An Investigation of the Behavior of Structural Systems with Modeling Uncertainties
Recent advancements in earthquake engineering have caused a movement toward a probabilistic quantification of the behavior of structural systems. Analysis characteristics, such as ground motion records, material properties, and structural component behavior are defined by probabilistic distributions. The response is also characterized probabilistically, with distributions fitted to analysis results at intensity levels ranging from the maximum considered earthquake ground motion to collapse. Despite the progress toward a probabilistic framework, the variability in structural analysis results due to modeling techniques has not been considered.

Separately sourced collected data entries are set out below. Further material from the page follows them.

theorem placeHeaderByte_rxMeta (h : Nat) (b : Byte) (s : State) :
    (placeHeaderByte h b s).rxMeta = if h = 1 then b else s.rxMeta := by
  by_cases h0 : h = 0
  · simp [placeHeaderByte, hdrField, h0]
  · by_cases h1 : h = 1
    · simp [placeHeaderByte, hdrField, h1]
    · by_cases h2 : h = 2
      · simp [placeHeaderByte, hdrField, h2]
      · by_cases h3 : h ≤ 2 + s.params.len <;> simp [placeHeaderByte, hdrField, h0, h1, h2, h3]

theorem placeHeaderByte_rxType (h : Nat) (b : Byte) (s : State) :
    (placeHeaderByte h b s).rxType = if h = 2 then b else s.rxType := by
  by_cases h0 : h = 0
  · simp [placeHeaderByte, hdrField, h0]
  · by_cases h1 : h = 1
    · simp [placeHeaderByte, hdrField, h1]
    · by_cases h2 : h = 2
      · simp [placeHeaderByte, hdrField, h2]
      · by_cases h3 : h ≤ 2 + s.params.len <;> simp [placeHeaderByte, hdrField, h0, h1, h2, h3]

theorem placeHeaderByte_rxlen (h : Nat) (b : Byte) (s : State) :
    (placeHeaderByte h b s).rxlen =
      if 3 ≤ h ∧ h ≤ 2 + s.params.len then placeByte s.params.byteOrder s.params.len (h - 3) b s.rxlen
      else s.rxlen := by
  by_cases h0 : h = 0
  · simp [placeHeaderByte, hdrField, h0]
  · by_cases h1 : h = 1
    · simp [placeHeaderByte, hdrField, h1]
    · by_cases h2 : h = 2
      · simp [placeHeaderByte, hdrField, h2]
      · by_cases h3 : h ≤ 2 + s.params.len <;>
          simp [placeHeaderByte, hdrField, h0, h1, h2, h3, show 3 ≤ h by omega]

theorem placeHeaderByte_rxCsum (h : Nat) (b : Byte) (s : State) :
    (placeHeaderByte h b s).rxCsum =
      if 3 + s.params.len ≤ h then placeByte s.params.byteOrder 4 (h - 3 - s.params.len) b s.rxCsum
      else s.rxCsum := by
  by_cases h0 : h = 0
  · simp [placeHeaderByte, hdrField, h0]
  · by_cases h1 : h = 1
    · simp [placeHeaderByte, hdrField, h1, show ¬ 3 + s.params.len ≤ 1 by omega]
    · by_cases h2 : h = 2
      · simp [placeHeaderByte, hdrField, h2, show ¬ 3 + s.params.len ≤ 2 by omega]
      · by_cases h3 : h ≤ 2 + s.params.len
        · simp [placeHeaderByte, hdrField, h0, h1, h2, h3, show ¬ 3 + s.params.len ≤ h by omega]
        · simp [placeHeaderByte, hdrField, h0, h1, h2, h3, show 3 + s.params.len ≤ h by omega]
/-- The three ends of the length check (R153). -/
theorem checkLength_cases (s : State) :
    (s.rxlen = 0#64 ∧ checkLength s = finish .malformed s) ∨
    (Config.maxContent < s.rxlen.toNat ∧ checkLength s = finish .contentLengthExceeded s) ∨
    (1 ≤ s.rxlen.toNat ∧ s.rxlen.toNat ≤ Config.maxContent ∧
      checkLength s = startBody s) := by
  unfold checkLength
  split
  · exact Or.inl ⟨by assumption, rfl⟩
  · rename_i h0
    have h1 : s.rxlen.toNat ≠ 0 := fun h => h0 (BitVec.eq_of_toNat_eq (by simpa using h))
    split
    · exact Or.inr (Or.inl ⟨by assumption, rfl⟩)
    · exact Or.inr (Or.inr ⟨by omega, by omega, rfl⟩)

/-- What HDR does with a byte: the last one is followed by the length check (R151). -/
theorem hdrByte_cases (b : Byte) (s : State) :
    (s.hidx.toNat = s.params.hlen - 1 ∧ hdrByte b s = checkLength (placeHeaderByte s.hidx.toNat b s)) ∨
    (s.hidx.toNat ≠ s.params.hlen - 1 ∧ hdrByte b s = countHeader (placeHeaderByte s.hidx.toNat b s)) := by
  unfold hdrByte
  by_cases h : s.hidx.toNat = s.params.hlen - 1
  · exact Or.inl ⟨h, if_pos h⟩
  · exact Or.inr ⟨h, if_neg h⟩

/-- The two ends of the checksum comparison (R155). -/
theorem compareChecksum_cases (s : State) :
    (s.acc = s.rxCsum ∧ compareChecksum s = acceptFrame s) ∨
    (s.acc ≠ s.rxCsum ∧ compareChecksum s = finish .crcMismatch s) := by
  unfold compareChecksum
  split
  · exact Or.inl ⟨by assumption, rfl⟩
  · exact Or.inr ⟨by assumption, rfl⟩

/-- What BODY does with a byte (R154): it is stored and accumulated, and the last one is followed by the comparison. -/
theorem bodyByte_ok {b : Byte} {s t : State} :
    bodyByte b s = .ok t ↔
      s.cnt.toNat < Config.bufSize ∧
      ((s.cnt.toNat + 1 = s.rxlen.toNat ∧
          t = compareChecksum (countContent (accByte b (storeRx s.cnt.toNat b s)))) ∨
        (s.cnt.toNat + 1 ≠ s.rxlen.toNat ∧ t = countContent (accByte b (storeRx s.cnt.toNat b s)))) := by
  unfold bodyByte writeRx
  by_cases h : s.cnt.toNat < Config.bufSize
  · by_cases h2 : s.cnt.toNat + 1 = s.rxlen.toNat <;> simp [h, h2, eq_comm]
  · simp [h]

theorem bodyByte_error {b : Byte} {s : State} {f : Fault} :
    bodyByte b s = .error f ↔ Config.bufSize ≤ s.cnt.toNat ∧ f = .noSuchEntry s.cnt.toNat := by
  unfold bodyByte writeRx
  by_cases h : s.cnt.toNat < Config.bufSize
  · by_cases h2 : s.cnt.toNat + 1 = s.rxlen.toNat <;> simp [h, h2]
  · simp [h, eq_comm, Nat.not_lt.1 h]

/-- What a CALC step does (R181). -/
theorem calcStep_ok {s t : State} :
    calcStep s = .ok t ↔
      ∃ b, s.cnt.toNat < Config.bufSize ∧ s.mem.read (txIndex s.cnt.toNat) = some b ∧
        ((s.cnt.toNat + 1 = s.txLen.toNat ∧ t = startEmit (countContent (accByte b s))) ∨
          (s.cnt.toNat + 1 ≠ s.txLen.toNat ∧ t = countContent (accByte b s))) := by
  unfold calcStep
  cases h : readTx s s.cnt.toNat with
  | error f =>
    simp only [reduceCtorEq, false_iff, not_exists]
    rintro b ⟨h1, h2, -⟩
    rw [readTx_ok.2 ⟨h1, h2⟩] at h
    cases h
  | ok b =>
    obtain ⟨h1, h2⟩ := readTx_ok.1 h
    constructor
    · intro e
      refine ⟨b, h1, h2, ?_⟩
      by_cases h3 : s.cnt.toNat + 1 = s.txLen.toNat <;> simp_all [eq_comm]
    · rintro ⟨b', -, h2', h3⟩
      rw [h2] at h2'
      cases h2'
      rcases h3 with ⟨h3, rfl⟩ | ⟨h3, rfl⟩ <;> simp [h3]

/-- What an EMIT step does (R183). -/
theorem emitStep_ok {s t : State} :
    emitStep s = .ok t ↔
      ∃ b, frameByte s s.eidx.toNat = .ok b ∧
        ((s.eidx.toNat + 1 = s.params.overhead + s.txLen.toNat ∧ t = finish .ok (countSent (txEmit b s))) ∨
          (s.eidx.toNat + 1 ≠ s.params.overhead + s.txLen.toNat ∧ t = countSent (txEmit b s))) := by
  unfold emitStep
  cases h : frameByte s s.eidx.toNat with
  | error f => simp
  | ok b => by_cases h2 : s.eidx.toNat + 1 = s.params.overhead + s.txLen.toNat <;> simp [h2, eq_comm]

/-- What no action of the sequencer changes: the parameters, OVR, the TX registers, the read data, the inputs and the
entries of TXBUF (R201). -/
theorem phaseStep_frame {inp : StepIn} {s t : State} (h : phaseStep inp s = .ok t) :
    t.params = s.params ∧ t.ovr = s.ovr ∧ t.txMeta = s.txMeta ∧ t.txType = s.txType ∧ t.txLen = s.txLen ∧
      t.regRdata = s.regRdata ∧ t.inputs = s.inputs ∧ ∀ a, a < 0x100 → t.mem.read a = s.mem.read a := by
  unfold phaseStep at h
  split at h
  · cases h
    simp
  · rcases rxStep_ok.1 h with ⟨-, rfl⟩ | ⟨-, -, rfl⟩ | ⟨b, rest, -, -, h⟩
    · simp
    · simp
    · cases h
      rcases syncByte_cases b (takeByte rest s) with ⟨-, -, -, e⟩ | ⟨-, e⟩ <;> simp [e]
  · rcases rxStep_ok.1 h with ⟨-, rfl⟩ | ⟨-, -, rfl⟩ | ⟨b, rest, -, -, h⟩
    · simp
    · simp
    · cases h
      unfold hdrByte
      split
      · rcases checkLength_cases (placeHeaderByte (takeByte rest s).hidx.toNat b (takeByte rest s)) with
          ⟨-, e⟩ | ⟨-, e⟩ | ⟨-, -, e⟩ <;> rw [e, placeHeaderByte_eq] <;> simp
      · rw [placeHeaderByte_eq]
        simp
  · rcases rxStep_ok.1 h with ⟨-, rfl⟩ | ⟨-, -, rfl⟩ | ⟨b, rest, -, -, h⟩
    · simp
    · simp
    · have hm : ∀ a, a < 0x100 → (s.mem.write (rxIndex s.cnt.toNat) b).read a = s.mem.read a := fun a ha =>
        Memory.read_write_other _ _ (by unfold rxIndex; omega)
      obtain ⟨-, ⟨-, rfl⟩ | ⟨-, rfl⟩⟩ := bodyByte_ok.1 h
      · rcases compareChecksum_cases (countContent (accByte b (storeRx (takeByte rest s).cnt.toNat b (takeByte rest s))))
          with ⟨-, e⟩ | ⟨-, e⟩ <;> rw [e] <;> simpa using hm
      · simpa using hm
  · obtain ⟨b, -, -, ⟨-, rfl⟩ | ⟨-, rfl⟩⟩ := calcStep_ok.1 h <;> simp
  · obtain ⟨b, -, ⟨-, rfl⟩ | ⟨-, rfl⟩⟩ := emitStep_ok.1 h <;> simp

This work investigates the uncertainty associated with modeling geometric nonlinearities and Rayleigh damping models on the response of planar frames at multiple ground motion intensity levels. First, an investigation is presented on geometric nonlinearity approaches for planar frames, followed by a critical review of current damping models. Three frames, a four-story buckling restrained braced frame, a four-story steel moment resisting frame, and an eight-story steel moment resisting frame, are compared using two geometric nonlinearity approaches and five Rayleigh damping models. Static pushover analyses are performed on the models in the geometric nonlinearities study, and incremental dynamic analyses are performed on all models to compare the response at the design based earthquake ground motion (DBE), maximum considered earthquake ground motion (MCE), and collapse intensity levels. The results indicate noticeable differences in the responses at the DBE and MCE levels and significant differences in the responses at the collapse level. Analysis of the sidesway collapse mechanisms indicates a shift in the behavior corresponding to the different modeling assumptions, though the effects were specific to each frame.
The FEMA P-695 Methodology provided a framework that defined the static and dynamic analyses performed during the modeling uncertainties studies. However, the Methodology is complex and the analyses are computationally expensive. To expedite the analyses and manage the results, a toolkit was created that streamlines the process using a set of interconnected modules. The toolkit provides a program that organizes data and reduces mistakes for those familiar with the process while providing an educational tool for novices of the Methodology by stepping new users through the intricacies of the process.
The collapse margin ratio (CMR), calculated in the Methodology, was used to compare the collapse behavior of the models in the modeling uncertainties study. Though it provides a simple scalar quantity for comparison, calculation of the CMR typically requires determination of the full set of incremental dynamic analysis curves, which require prohibitively large analysis time for complex models. To reduce the computational cost of calculating the CMR, a new parallel computing method, referred to as the fragility search method, was devised that uses approximate collapse fragility curves to quickly converge on the median collapse intensity value. The new method is shown to have favorable attributes compared to other parallel computing methods for determining the CMR.